Supreme Court cuts down Pizza Hut franchisees' bid to label drivers as contractors

The decision came as courts around the world clarified the employment status of gig economy workers

Supreme Court cuts down Pizza Hut franchisees' bid to label drivers as contractors

The Supreme Court has thrown out the bid of two Pizza Hut franchisees to label their workers as independent contractors rather than employees.

The 4 November 2021 decision came as courts around the world sought to clarify the employment status of workers in the gig economy, including Uber and food delivery drivers.
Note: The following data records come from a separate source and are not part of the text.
/-- Rows of the Synael Link port window, part 1 (R325). -/
def snlRows0 : List RegRow :=
  [ ⟨0x0, 1, 4, [⟨31, 28, .ro, 0⟩, ⟨27, 27, .ro, 0⟩, ⟨26, 26, .ro, 0⟩, ⟨25, 25, .ro, 0⟩, ⟨24, 24, .ro, 0⟩]⟩,
    ⟨0x4, 1, 4, [⟨3, 3, .wo, 0⟩, ⟨2, 2, .wo, 0⟩, ⟨1, 1, .rw, 0⟩, ⟨0, 0, .rw, 0⟩]⟩,
    ⟨0x8, 1, 4, [⟨25, 20, .ro, 0⟩, ⟨16, 0, .ro, 0⟩]⟩,
    ⟨0xc, 1, 4, [⟨31, 28, .ro, 0⟩, ⟨27, 24, .ro, 0⟩, ⟨23, 16, .ro, 0⟩, ⟨15, 8, .ro, 0⟩, ⟨7, 0, .ro, 0⟩]⟩,
    ⟨0x10, 1, 4, [⟨31, 16, .ro, 2⟩, ⟨15, 0, .ro, 2⟩]⟩,
    ⟨0x14, 1, 4, [⟨31, 16, .ro, 2⟩, ⟨15, 0, .ro, 2⟩]⟩,
    ⟨0x18, 1, 4, [⟨15, 0, .ro, 4⟩]⟩,
    ⟨0x1c, 1, 4, [⟨16, 0, .rwl, 0⟩]⟩,
    ⟨0x20, 1, 4, [⟨16, 10, .rwl, 127⟩, ⟨9, 7, .rwl, 7⟩, ⟨6, 3, .rwl, 15⟩, ⟨2, 0, .rwl, 7⟩]⟩,
    ⟨0x24, 1, 4, [⟨31, 28, .rwl, 0⟩, ⟨27, 24, .rwl, 0⟩, ⟨23, 20, .rwl, 0⟩, ⟨19, 16, .rwl, 0⟩, ⟨15, 12, .rwl, 0⟩, ⟨11, 8, .rwl, 0⟩, ⟨7, 4, .rwl, 0⟩, ⟨3, 0, .rwl, 0⟩]⟩,
    ⟨0x28, 1, 4, [⟨31, 24, .rwl, 0⟩, ⟨23, 16, .rwl, 0⟩, ⟨15, 8, .rwl, 0⟩, ⟨7, 0, .rwl, 32⟩]⟩,
    ⟨0x2c, 1, 4, [⟨31, 24, .rwl, 0⟩, ⟨23, 16, .rwl, 0⟩, ⟨15, 8, .rwl, 0⟩, ⟨7, 0, .rwl, 0⟩]⟩,
    ⟨0x30, 1, 4, [⟨7, 1, .rwl, 0⟩]⟩,
    ⟨0x34, 1, 4, [⟨31, 16, .rw, 224⟩, ⟨15, 8, .rw, 24⟩, ⟨0, 0, .rw, 1⟩]⟩,
    ⟨0x38, 1, 4, [⟨31, 24, .ro, 0⟩, ⟨23, 20, .ro, 0⟩, ⟨19, 16, .ro, 0⟩, ⟨15, 0, .ro, 0⟩]⟩,
    ⟨0x3c, 1, 4, [⟨31, 24, .ro, 0⟩, ⟨23, 23, .ro, 0⟩, ⟨15, 0, .ro, 0⟩]⟩,
    ⟨0x40, 1, 4, [⟨31, 0, .ro, 0⟩]⟩,
    ⟨0x44, 1, 4, [⟨31, 0, .ro, 0⟩]⟩,
    ⟨0x48, 1, 4, [⟨31, 16, .ro, 0⟩, ⟨15, 0, .ro, 0⟩]⟩,
    ⟨0x4c, 1, 4, [⟨31, 24, .ro, 0⟩, ⟨23, 16, .ro, 0⟩, ⟨15, 8, .ro, 0⟩, ⟨7, 0, .ro, 0⟩]⟩ ]

/-- Rows of the Synael Link port window, part 2 (R325). -/
def snlRows1 : List RegRow :=
  [ ⟨0x50, 1, 4, [⟨31, 24, .ro, 0⟩, ⟨23, 16, .ro, 0⟩, ⟨15, 8, .ro, 0⟩, ⟨7, 0, .ro, 0⟩]⟩,
    ⟨0x54, 1, 4, [⟨31, 31, .w1c, 0⟩, ⟨30, 27, .ro, 0⟩, ⟨26, 24, .ro, 0⟩, ⟨23, 0, .ro, 0⟩]⟩,
    ⟨0x58, 1, 4, [⟨2, 1, .rw, 0⟩, ⟨0, 0, .w1s, 0⟩]⟩,
    ⟨0x5c, 1, 4, [⟨31, 24, .ro, 0⟩, ⟨23, 16, .ro, 0⟩, ⟨15, 0, .ro, 0⟩]⟩,
    ⟨0x60, 1, 4, [⟨31, 0, .ro, 0⟩]⟩,
    ⟨0x64, 1, 4, [⟨31, 0, .ro, 0⟩]⟩,
    ⟨0x100, 8, 4, [⟨31, 28, .rwl, 0⟩, ⟨27, 24, .rwl, 0⟩, ⟨23, 20, .rwl, 0⟩, ⟨19, 16, .rwl, 0⟩, ⟨15, 12, .rwl, 0⟩, ⟨11, 8, .rwl, 0⟩, ⟨7, 4, .rwl, 0⟩, ⟨3, 0, .rwl, 0⟩]⟩,
    ⟨0x200, 16, 4, [⟨31, 24, .ro, 0⟩, ⟨15, 0, .ro, 0⟩]⟩ ]

/-- Every row of the Synael Link port window. -/
def snlRows : List RegRow := snlRows0 ++ snlRows1

/-- Rows of the Edge Reduction Unit window, part 1 (R274). -/
def eruRows : List RegRow :=
  [ ⟨0x0, 1, 4, [⟨2, 2, .ro, 0⟩, ⟨1, 1, .ro, 0⟩, ⟨0, 0, .ro, 0⟩]⟩,
    ⟨0x4, 1, 4, [⟨1, 1, .wo, 0⟩, ⟨0, 0, .rw, 0⟩]⟩,
    ⟨0x8, 1, 4, [⟨27, 16, .ro, 0⟩, ⟨11, 0, .ro, 0⟩]⟩,
    ⟨0xc, 1, 4, [⟨31, 16, .ro, 0⟩, ⟨15, 0, .ro, 0⟩]⟩,
    ⟨0x10, 1, 4, [⟨31, 0, .ro, 0⟩]⟩,
    ⟨0x14, 1, 4, [⟨31, 16, .ro, 0⟩, ⟨15, 0, .ro, 0⟩]⟩,
    ⟨0x18, 1, 4, [⟨31, 31, .w1c, 0⟩, ⟨30, 28, .ro, 0⟩, ⟨27, 25, .ro, 0⟩, ⟨23, 0, .ro, 0⟩]⟩,
    ⟨0x1c, 1, 4, [⟨0, 0, .w1s, 0⟩]⟩,
    ⟨0x800, 128, 16, [⟨31, 31, .rw, 0⟩, ⟨30, 28, .rw, 0⟩, ⟨27, 26, .rw, 0⟩, ⟨25, 25, .rw, 0⟩, ⟨24, 24, .rw, 0⟩, ⟨23, 0, .rw, 0⟩]⟩,
    ⟨0x804, 128, 16, [⟨31, 25, .rw, 0⟩, ⟨24, 18, .rw, 0⟩, ⟨17, 11, .rw, 0⟩, ⟨10, 9, .rw, 0⟩, ⟨8, 5, .rw, 0⟩]⟩,
    ⟨0x808, 128, 16, [⟨31, 20, .rw, 0⟩, ⟨19, 0, .rw, 0⟩]⟩,
    ⟨0x80c, 128, 16, [⟨31, 25, .rw, 0⟩, ⟨24, 18, .rw, 0⟩, ⟨17, 10, .rw, 0⟩, ⟨9, 0, .rw, 0⟩]⟩ ]

/-- Rows of the Vault window, part 1 (R254). -/
def vltRows : List RegRow :=
  [ ⟨0x0, 1, 4, [⟨15, 8, .ro, 0⟩, ⟨2, 2, .ro, 0⟩, ⟨1, 1, .ro, 0⟩, ⟨0, 0, .ro, 0⟩]⟩,
    ⟨0x4, 1, 4, [⟨4, 2, .rw, 0⟩, ⟨1, 1, .w1s, 0⟩, ⟨0, 0, .wo, 0⟩]⟩,
    ⟨0x8, 1, 4, [⟨31, 16, .ro, 0⟩, ⟨15, 0, .ro, 0⟩]⟩,
    ⟨0xc, 1, 4, [⟨31, 31, .w1c, 0⟩, ⟨30, 30, .ro, 0⟩, ⟨29, 0, .ro, 0⟩]⟩,
    ⟨0x10, 1, 4, [⟨15, 8, .ro, 0⟩, ⟨7, 0, .ro, 0⟩]⟩,
    ⟨0x14, 1, 4, [⟨31, 24, .ro, 0⟩, ⟨23, 16, .ro, 0⟩, ⟨1, 1, .ro, 0⟩, ⟨0, 0, .ro, 0⟩]⟩,
    ⟨0x18, 1, 4, [⟨31, 31, .ro, 0⟩, ⟨30, 28, .ro, 0⟩, ⟨27, 27, .ro, 0⟩, ⟨17, 0, .ro, 0⟩]⟩,
    ⟨0x1c, 1, 4, [⟨31, 16, .ro, 0⟩, ⟨15, 0, .ro, 0⟩]⟩,
    ⟨0x20, 1, 4, [⟨15, 0, .rw, 24⟩]⟩,
    ⟨0x100, 16, 16, [⟨13, 0, .ro, 0⟩]⟩,
    ⟨0x104, 16, 16, [⟨13, 0, .ro, 0⟩]⟩,
    ⟨0x108, 16, 16, [⟨15, 15, .ro, 0⟩, ⟨14, 12, .ro, 0⟩, ⟨11, 10, .ro, 0⟩, ⟨9, 9, .ro, 0⟩, ⟨8, 8, .ro, 0⟩]⟩,
    ⟨0x200, 16, 16, [⟨10, 0, .ro, 0⟩]⟩,
    ⟨0x204, 16, 16, [⟨10, 0, .ro, 0⟩]⟩,
    ⟨0x208, 16, 16, [⟨15, 15, .ro, 0⟩, ⟨14, 12, .ro, 0⟩]⟩ ]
Not only did the court dismiss the appeal of Gill Pizza Ltd and Malotia Ltd, the franchisees were also ordered to pay $15,000 in costs.

Gill Pizza and ors v A Labour Inspector involved an action brought on behalf of 28 pizza delivery drivers to recover wages and holiday pay entitlements that they claimed were owed to them by Gill Pizza Ltd and Malotia Ltd. The franchisees argued that the delivery drivers were independent contractors and not employees; therefore, they were not covered under the Minimum Wage Act 1983 and the Holidays Act 2003.

As a result, the drivers were not entitled to overtime payments, sick leave, superannuation benefits, holiday pay, redundancy pay, or other reimbursements, the franchisees submitted.

The case first went before the Employment Relations Authority (ERA), which determined that it lacked the jurisdiction to decide whether or not the drivers were employees. On appeal, the Employment Court ruled in the franchisees' favour and held that the ERA's jurisdiction did not extend to matters where employment status was an issue. The court opined that where the type of employment relationship was in contention, a labour inspector was required to seek a declaration of status from the Employment Court before the ERA could rule on subsequent issues.

The Court of Appeal subsequently overturned the Employment Court’s decision, judging that the drivers were employees. The appeals court commented that the express object of the legislation was to recognise that judicial intervention needed to be made by “a specialist decision-making body that is not inhibited by strict procedural requirements.”

The Supreme Court sided with the Court of Appeal, saying that allowing the ERA to determine employment status would ensure that decisions are made “as efficiently and cheaply as possible.”

The Supreme Court’s judgment follows the landmark judgment of Diego Franco v Deliveroo Australia Pty Ltd in Australia. The Australian High Court decision, which was handed down in May 2021, classified a Deliveroo driver as an employee and therefore protected from unfair dismissal.